Strengths and limitations

The prospective design, large sample size and the long follow-up period are major strengths of the present study. The MDC cohort consists of middle-aged to elderly men and women and thus generalizability of our findings to other age groups is uncertain. To reduce misclassification and recall bias our analytical sample excluded individuals with self-reported food habit change in the past (indicting potentially unstable food habits over time), potential energy misreporters and clinical conditions thought to affect food choices (i.e. diabetes diagnosis and previous cardiovascular event). The study sample was after these exclusions similar to the MDC cohort in regard to lifestyle characteristics and dietary intakes. Also, the frequency of deaths and distribution of causes of death among men and women in the study sample were similar to those in the MDC cohort, indicating that no major selection bias occurred based on the exclusions made. The associations seen were however slightly strengthened after the exclusion of these individuals, highlighting the importance of this type of sensitivity analysis when dealing with self-reported dietary data. Further advantages of the present study are the high relative validity of the modified diet history method used in the MDC study in comparison to other methods used in similar population-based studies( 32 ).
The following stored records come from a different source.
theorem tbind_unbound {o : OutTask} {k : Nat} (h : (unbound g o).task.group = g) : vget (unbound g o).task.tbind k none = none := by
  unfold unbound at h ⊢
  split at h
  · next ho =>
    rw [if_pos ho, vget_replicate]
  · next ho => exact absurd h ho

/-- What the image of a group holds of a cluster. -/
structure Holds (cl : Cluster) (x : Group) (image : List Byte) : Prop where
  bytes : fifoBanks cl x = [] → ∀ i, i < x.slsize → image.getD i 0 = slGet cl (x.slbase + i)
  modes : ∀ b, b ∈ x.banks → (image.getD (x.slsize + b) 0).toNat = bankMode cl b % 256
  lines : ∀ i, i < 8 * (x.slsize / 1024) →
    ((image.getD (x.slsize + 64 + i / 8) 0).getLsbD (i % 8) = true ↔ lineFull cl (x.slbase / 128 + i) = true)
  bells : ∀ i, i < x.ncb → numAt (x.slsize + 64 + x.slsize / 1024 + 16 * i) 16 image =
    bellBits (tabGet Bell.empty cl.bells (x.cbell + i))

theorem holds_groupImage {cl : Cluster} {slots : List (List Byte)} (ha : x.slbase % 128 = 0) (hn : x.slsize % 128 = 0) :
    Holds cl x (groupImage (x.lines.foldl slSettle cl) x slots) := by
  have hlen := windowBytes_length (x.lines.foldl slSettle cl) x
  have hskip (k : Nat) : (groupImage (x.lines.foldl slSettle cl) x slots).getD (x.slsize + k) 0 = (stateArea cl x slots).getD k 0 := by
    rw [groupImage, stateArea_settled, ← hlen]
    exact getD_append_skip _ _ k
  refine ⟨fun hf i hi => ?_, fun b hb => ?_, fun i hi => ?_, fun i hi => ?_⟩
  · rw [groupImage, List.getD_append _ _ _ _ (by rwa [hlen])]
    exact windowBytes_getD hf ha hn hi
  · rw [hskip]
    exact stateArea_mode hb
  · rw [Nat.add_assoc, hskip, stateArea_line hi]
  · have hnum := numAt_append_skip (windowBytes (x.lines.foldl slSettle cl) x) (stateArea (x.lines.foldl slSettle cl) x slots)
      (64 + (x.slsize / 1024 + 16 * i)) 16
    rw [hlen, stateArea_settled, stateArea_bell hi] at hnum
    rw [groupImage, stateArea_settled, ← hnum]
    congr 1
    omega

theorem Holds.of_cache {cl : Cluster} {c : Tab (List CLine)} {image : List Byte} (h : Holds { cl with cache := c } x image) :
    Holds cl x image := ⟨h.bytes, h.modes, h.lines, h.bells⟩

theorem putImage_now {cl : Cluster} {spot : Nat} {slots : List (List Byte)} (hw : s.wbs = [])
    (hh : writeHeld s spot (groupImage cl x slots).length = false) : ∃ p, putImage s cl x spot slots =
      { s with dram := (homeWrite s (some x.job) spot (groupImage cl x slots)).dram, dramPoison := p } := by
  obtain ⟨d, p, hd⟩ := homeWrite_eq s (some x.job) spot (groupImage cl x slots)
  unfold putImage
  rw [partWriteMarked_now hw hh, hd]
  exact ⟨_, rfl⟩

/-- With no write queued and nothing in its cache, a group's image is in DRAM before its record is posted. -/
theorem takeAway_image (hsince : x.displacing = some since) (ha : x.slbase % 128 = 0) (hn : x.slsize % 128 = 0)
    (hwbs : s.wbs = []) (hcache : groupCache s x.cluster g = []) {a : Away}
    (hplace : a = awayPlace (cacheFlush s x.cluster g fun _ => true) x) (hheld : writeHeld s a.spot a.len = false) :
    ∃ (s' : State) (image : List Byte),
      s'.jobs = s.jobs ∧ s'.launches = s.launches ∧ s'.queues = s.queues ∧ s'.ticks = s.ticks ∧ s'.wbs = [] ∧
      s'.ckpts = s.ckpts ∧ s'.migr = s.migr ∧ s'.dram = (homeWrite s (some x.job) a.spot image).dram ∧
      (takeAway s g x).dram = (groupRecord s' x 8 [BitVec.ofNat 64 a.len, BitVec.ofNat 64 (s.ticks - since)]).dram ∧
      a.len = alignUp 128 image.length ∧ Holds (s.cl x.cluster) x image := by
  obtain ⟨k, hk⟩ := takeAway_eq s g x
  obtain ⟨c, hc⟩ := cl_setGroupCache s x.cluster g [] x.cluster
  have hflush : (cacheFlush s x.cluster g fun _ => true) = setGroupCache s x.cluster g [] := by
    simp [cacheFlush, hcache]
  rw [hflush] at hk hplace
  obtain ⟨j, hj⟩ : ∃ j, setGroupCache s x.cluster g [] = { s with clusters := j } := ⟨_, rfl⟩
  rw [hj] at hk hplace hc
  rw [← hplace] at hk
  have hcl : leavingCl { s with clusters := j } x = x.lines.foldl slSettle { s.cl x.cluster with cache := c } := by
    rw [leavingCl, hc]
  have hlen : a.len = alignUp 128 (groupImage (leavingCl { s with clusters := j } x) x
      ((outTasks { s with clusters := j } x).map slotAddrs)).length := by
    rw [hplace, groupImage, List.length_append, windowBytes_length, leavingCl, stateArea_settled]
    rfl
  generalize (outTasks { s with clusters := j } x).map slotAddrs = slots at hk hlen
  rw [hcl] at hk hlen
  have hle : (groupImage (x.lines.foldl slSettle { s.cl x.cluster with cache := c }) x slots).length ≤ a.len := by
    rw [hlen, alignUp]
    omega
  obtain ⟨p, hp⟩ := putImage_now (s := { s with clusters := j }) (spot := a.spot) hwbs
    (Bool.eq_false_iff.mpr fun h => Bool.eq_false_iff.mp hheld (writeHeld_mono hle h))
  rw [hp, homeWrite_clusters, hsince] at hk
  refine ⟨_, _, ?_, ?_, ?_, ?_, ?_, ?_, ?_, ?_, congrArg State.dram hk, hlen, (holds_groupImage ha hn).of_cache⟩
  · rfl
  · rfl
  · rfl
  · rfl
  · exact hwbs
  · rfl
  · rfl
  · rfl

end Sys2Proof.Machine
end

section
/-! LEAVING AND COMING BACK (R50 to R55, R337 to R343): the statement from the lemmas about each event. -/
namespace Sys2Proof.Machine

variable {s : State} {n : Nat}

/-- A task that is out, with its image in its save area. -/
structure LeftBySave (n : Nat) (s : State) (u x : Task) (t : State) : Prop where
  free : t.ctx n = Task.empty
  out : ∃ o : OutTask, t.outs = s.outs ++ [o] ∧ o.cluster = clOf n ∧ o.stubbed = false ∧ o.task.tid = u.tid ∧ o.task.mq = [] ∧
    o.task.held = u.mq
  saved : hasArea u = true → ∀ i, i < (saveImage x s.cycle s.ticks).length →
    slGet (t.cl (clOf n)) (areaOf u + i) = (saveImage x s.cycle s.ticks).getD i 0
  unsaved : hasArea u = false → SameMem s t

/-- A task that has been diverted to its drain stub. -/
structure Diverted (n : Nat) (s : State) (u : Task) (a : Nat) (t : State) : Prop where
  stub : (t.ctx n).stub = some ⟨true, none, false⟩
  pc : (t.ctx n).pc = (BitVec.ofNat 64 a &&& 0x000FFFFFFFFFFFF0)
  keptPc : (t.ctx n).keptPc = u.pcWord
  trappc : (t.ctx n).trappc = u.pcWord
  trapcause : (t.ctx n).trapcause = 19
  scalars : (t.ctx n).s = u.s
  mem : SameMem s t

variable {c : Tab Task} {u : Task}

theorem takeOut_save (hu : State.ctx { s with ctxs := c } n = u) (h : drainStub u = none) :
    LeftBySave n s u { stopMatrix u with preempt := false } (takeOut { s with ctxs := c } n) := by
  subst hu
  obtain ⟨hctx, hout, hsaved, hunsaved⟩ := hardwareSave_spec { s with ctxs := c } n _ rfl
  have ht : takeOut { s with ctxs := c } n = hardwareSave { s with ctxs := c } n := by simp only [takeOut, h]
  rw [ht]
  exact ⟨hctx, ⟨_, hout, rfl, rfl, rfl, rfl, rfl⟩, hsaved, hunsaved⟩

theorem takeOut_divert (hu : State.ctx { s with ctxs := c } n = u) {a : Nat} (h : drainStub u = some a) :
    Diverted n s u a (takeOut { s with ctxs := c } n) := by
  subst hu
  obtain ⟨hstub, hpc, hkept, htrap, hcause, hs, hmem⟩ := divertTo_spec { s with ctxs := c } n a
  have ht : takeOut { s with ctxs := c } n = divertTo { s with ctxs := c } n a := by simp only [takeOut, h]
  rw [ht]
  exact ⟨hstub, hpc, hkept, htrap, hcause, hs, hmem⟩

theorem exec_preemptionRequest : exec (.preemptionRequest n) s =
    .next (if mayPreempt s n then s.setCtx n { s.ctx n with preempt := true } else s) := rfl

theorem exec_preemptionTaken (hp : ((landCtx n s).ctx n).preempt = true) (hm : mayLeave (landCtx n s) ((landCtx n s).ctx n) = true) :
    exec (.preemptionTaken n) s = .next (takeOut (landCtx n s) n) := by
  simp [exec, execPreemptionTaken, hp, hm]

theorem exec_debugHalt (ha : ((landCtx n s).ctx n).active = true) (he : ((landCtx n s).ctx n).exited = false) :
    let halted := (landCtx n s).setCtx n { (landCtx n s).ctx n with debug := true }
    exec (.debugHalt n) s = .next (if mayLeave (landCtx n s) ((landCtx n s).ctx n) then takeOut halted n else halted) := by
  simp [exec, execDebugHalt, ha, he]

theorem exec_taskOut (h : stubEnded ((landCtx n s).ctx n) = true) : exec (.taskOut n) s =
    .next (goOut (landCtx n s) n { (landCtx n s).ctx n with stub := none, bbuf := none } true) := by
  simp [exec, execTaskOut, h]

theorem exec_stubOverrun (h : stubLate (s.ctx n) s.cycle = true) :
    ∃ why pcw, exec (.stubOverrun n) s = .next (stubFailure s n why pcw) :=
  ⟨_, _, congrArg Host.Outcome.next (if_pos h)⟩

theorem mayPreempt_consequences (h : mayPreempt s n = true) :
    (s.ctx n).active = true ∧ (s.ctx n).exited = false ∧ (s.ctx n).stub = none ∧
      preemptible s (s.ctx n).launch = true ∧
      (sliceWants s (coreOf n) = false → ∀ l, tabFind s.launches (s.ctx n).launch = some l →
        ((∃ q id l', wantsPlace s q = some (id, l') ∧ l'.prio < l.prio) ∨
          ∃ x ∈ s.groups, ∃ p, awayLevel s x.2 = some p ∧ p < l.prio) ∧
        ((s.ctx n).wait = none → ∀ k, (k, s.ctx k) ∈ s.ctxs → contextWanted s k = true → (s.ctx k).wait = none)) := by
  obtain ⟨hask, hwant⟩ := mayPreempt_spec h
  obtain ⟨hactive, hexited, hstub, -, hpre⟩ := askable_iff.mp hask
  refine ⟨hactive, hexited, hstub, hpre, fun hslice l hl => ?_⟩
  obtain ⟨hctx, hfirst⟩ := hwant hslice
  exact ⟨higher_of_contextsWanted (contextsWanted_of_contextWanted hctx hl), hfirst⟩

theorem exec_groupDisplacement_away {g since : Nat} {x : Group} (hx : tabFind s.groups g = some x)
    (hd : x.displacing = some since) (hrest : groupAtRest s g = true) :
    exec (.groupDisplacement g) s = .next (takeAway s g x) := by
  simp [exec, execGroupDisplacement, hx, hd, hrest]

theorem poolSpot_of_groupAtRest {g : Nat} {x : Group} (hx : tabFind s.groups g = some x) (hrest : groupAtRest s g = true) :
    poolSpot s x = some (awayPlace (cacheFlush s x.cluster g fun _ => true) x).spot := by
  have hsome : (poolSpot s x).isSome = true := by
    simp only [groupAtRest, hx, Bool.and_eq_true] at hrest
    exact hrest.1.1.1.1
  obtain ⟨a, ha⟩ := Option.isSome_iff_exists.mp hsome
  simp only [awayPlace, poolSpot_cacheFlush, ha, Option.getD_some]

/-- Settles O49: each event by the lemma about it, after the results that have landed. -/
theorem tasksLeaveAndReturn : Obligations.TasksLeaveAndReturn := by
  intro s n s1 u leaves diverts
  obtain ⟨c, hc⟩ : ∃ c, s1 = { s with ctxs := c } := landCtx_eq s n
  have hleaves {v x : Task} {t : State} (h : LeftBySave n s v x t) (hv : v = { u with debug := v.debug }) : leaves t x := by
    rw [hv] at h
    exact ⟨h.free, h.out, h.saved, h.unsaved⟩
  have hdiverts {v : Task} {t : State} {a : Nat} (h : Diverted n s v a t) (hv : v = { u with debug := v.debug }) : diverts t a := by
    rw [hv] at h
    exact ⟨h.stub, h.pc, h.keptPc, h.trappc, h.trapcause, h.scalars, h.mem⟩
  have hu : State.ctx { s with ctxs := c } n = u := by rw [← hc]
  refine ⟨fun h => ?_, mayPreempt_consequences, fun h => ?_, fun hp hm => ?_, fun ha he => ?_, fun h => ?_, fun h => ?_, ?_, ?_⟩
  · rw [exec_preemptionRequest, if_pos h]
  · rw [exec_preemptionRequest, if_neg (by simp [h])]
  · refine ⟨_, exec_preemptionTaken hp hm, fun hd => ?_, fun a hd => ?_⟩
    · exact hleaves (hc ▸ takeOut_save hu hd) rfl
    · exact hdiverts (hc ▸ takeOut_divert hu hd) rfl
  · have hhalt := exec_debugHalt (n := n) (s := s) ha he
    let v : Task := { u with debug := true }
    have hv : State.ctx { s with ctxs := tabPut c n v } n = v := State.ctx_setCtx { s with ctxs := c } n v
    have hs : (landCtx n s).setCtx n v = { s with ctxs := tabPut c n v } := by
      rw [show landCtx n s = { s with ctxs := c } from hc]
      rfl
    refine ⟨_, hhalt, fun hm => ?_, fun hm hd => ?_, fun a hm hd => ?_⟩
    · rw [if_neg (by simp [show mayLeave (landCtx n s) ((landCtx n s).ctx n) = false from hm])]
      exact State.ctx_setCtx _ n _
    · rw [if_pos hm]
      exact hleaves (hs ▸ takeOut_save hv hd) rfl
    · rw [if_pos hm]
      exact hdiverts (hs ▸ takeOut_divert hv hd) rfl
  · obtain ⟨hctx, hout, hmem⟩ := goOut_spec s1 n { u with stub := none, bbuf := none } true
    have hsame (t : State) : SameMem s1 t → SameMem s t := by
      rw [hc]
      exact id
    exact ⟨_, exec_taskOut h, hctx, hout.trans (by rw [hc]), hsame _ hmem⟩
  · obtain ⟨why, pcw, hexec⟩ := exec_stubOverrun h
    exact ⟨_, hexec, stubFailure_spec n why pcw⟩
  · exact fun i o ho hret => ⟨fun hs x hx => stubReturn ho hret hs hx, fun hs ha => areaReturn ho hret hs ha⟩
  · intro g x hx
    refine ⟨fun hd ha hp hroom => ⟨_, displacementStarts hx hd ha hp hroom, startDisplacing_spec⟩, fun since hd hrest hbase hsize => ?_⟩
    obtain ⟨hgroups, houts⟩ := takeAway_tables s g x
    refine ⟨_, _, _, exec_groupDisplacement_away hx hd hrest, by rw [hgroups, tabFind_put_self], rfl, rfl,
      poolSpot_of_groupAtRest hx hrest, fun o ho hg k _ => ?_, fun hwbs hcache hheld => ?_⟩
    · rw [houts] at ho
      obtain ⟨o', -, rfl⟩ := List.mem_map.mp ho
      exact tbind_unbound hg
    · obtain ⟨s', image, hjobs, hlaunches, hqueues, hticks, hw, hckpts, hmigr, hdram, htaken, hlen, hholds⟩ :=
        takeAway_image hd hbase hsize hwbs hcache rfl hheld
      exact ⟨s', image, hjobs, hlaunches, hqueues, hticks, hw, hckpts, hmigr, hdram, htaken, hlen, hholds.bytes, hholds.modes,
        hholds.lines, hholds.bells⟩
Also, another major strength is the use of high-quality national registry data on vital status and underlying cause of death with high reliability and virtually no loss to follow-up. The DQI-SNR has not been previously applied in studies relating this dietary pattern with disease outcomes. Although the DQI-SNR is a relatively crude measure of adherence to the Swedish dietary recommendations, the development study( 14 ) suggests that qualitative differences in diet are associated with DQI-SNR score. These results are further confirmed here. It would however be premature to conclude that the observed inverse association between DQI-SNR and mortality is causal. Given the observational nature of our study, the possibility that the DQI-SNR is a surrogate for some unknown, poorly measured or inadequately controlled determinant of mortality cannot be ruled out. Although we controlled for the most important risk factors for mortality, we cannot dismiss the possibility of residual confounding.

Conclusions

The scoring model used for dietary indices may have a significant impact on observed associations with disease outcomes. The rationale for choice of scoring model should be included in studies investigating the association between dietary indices and disease. Our observations also indicate that a dietary pattern similar to the current dietary recommendations is effective in increasing longevity among middle-aged to elderly men and women of a population-based cohort. However, since compliance with some recommendations was poor in this cohort, the health benefit might potentially be substantial if complete adherence was achieved.

Acknowledgements

The study was funded by the Swedish Heart–Lung Foundation, the Ernhold Lundström Foundation, Region Skåne and Skåne University Hospital. None of the authors has any personal or financial conflict of interest. I.D. and E.W. designed the study. I.D. performed all statistical analyses, wrote the paper and had primary responsibility for the final content. B.G., B.H. and E.W. provided suggestions and feedback on statistical analysis and helped interpret results and review the manuscript. E.S., P.W., M.P., J.H. and J.N. participated in interpretation of results and reviewing of the manuscript. All authors have read and approved the final manuscript.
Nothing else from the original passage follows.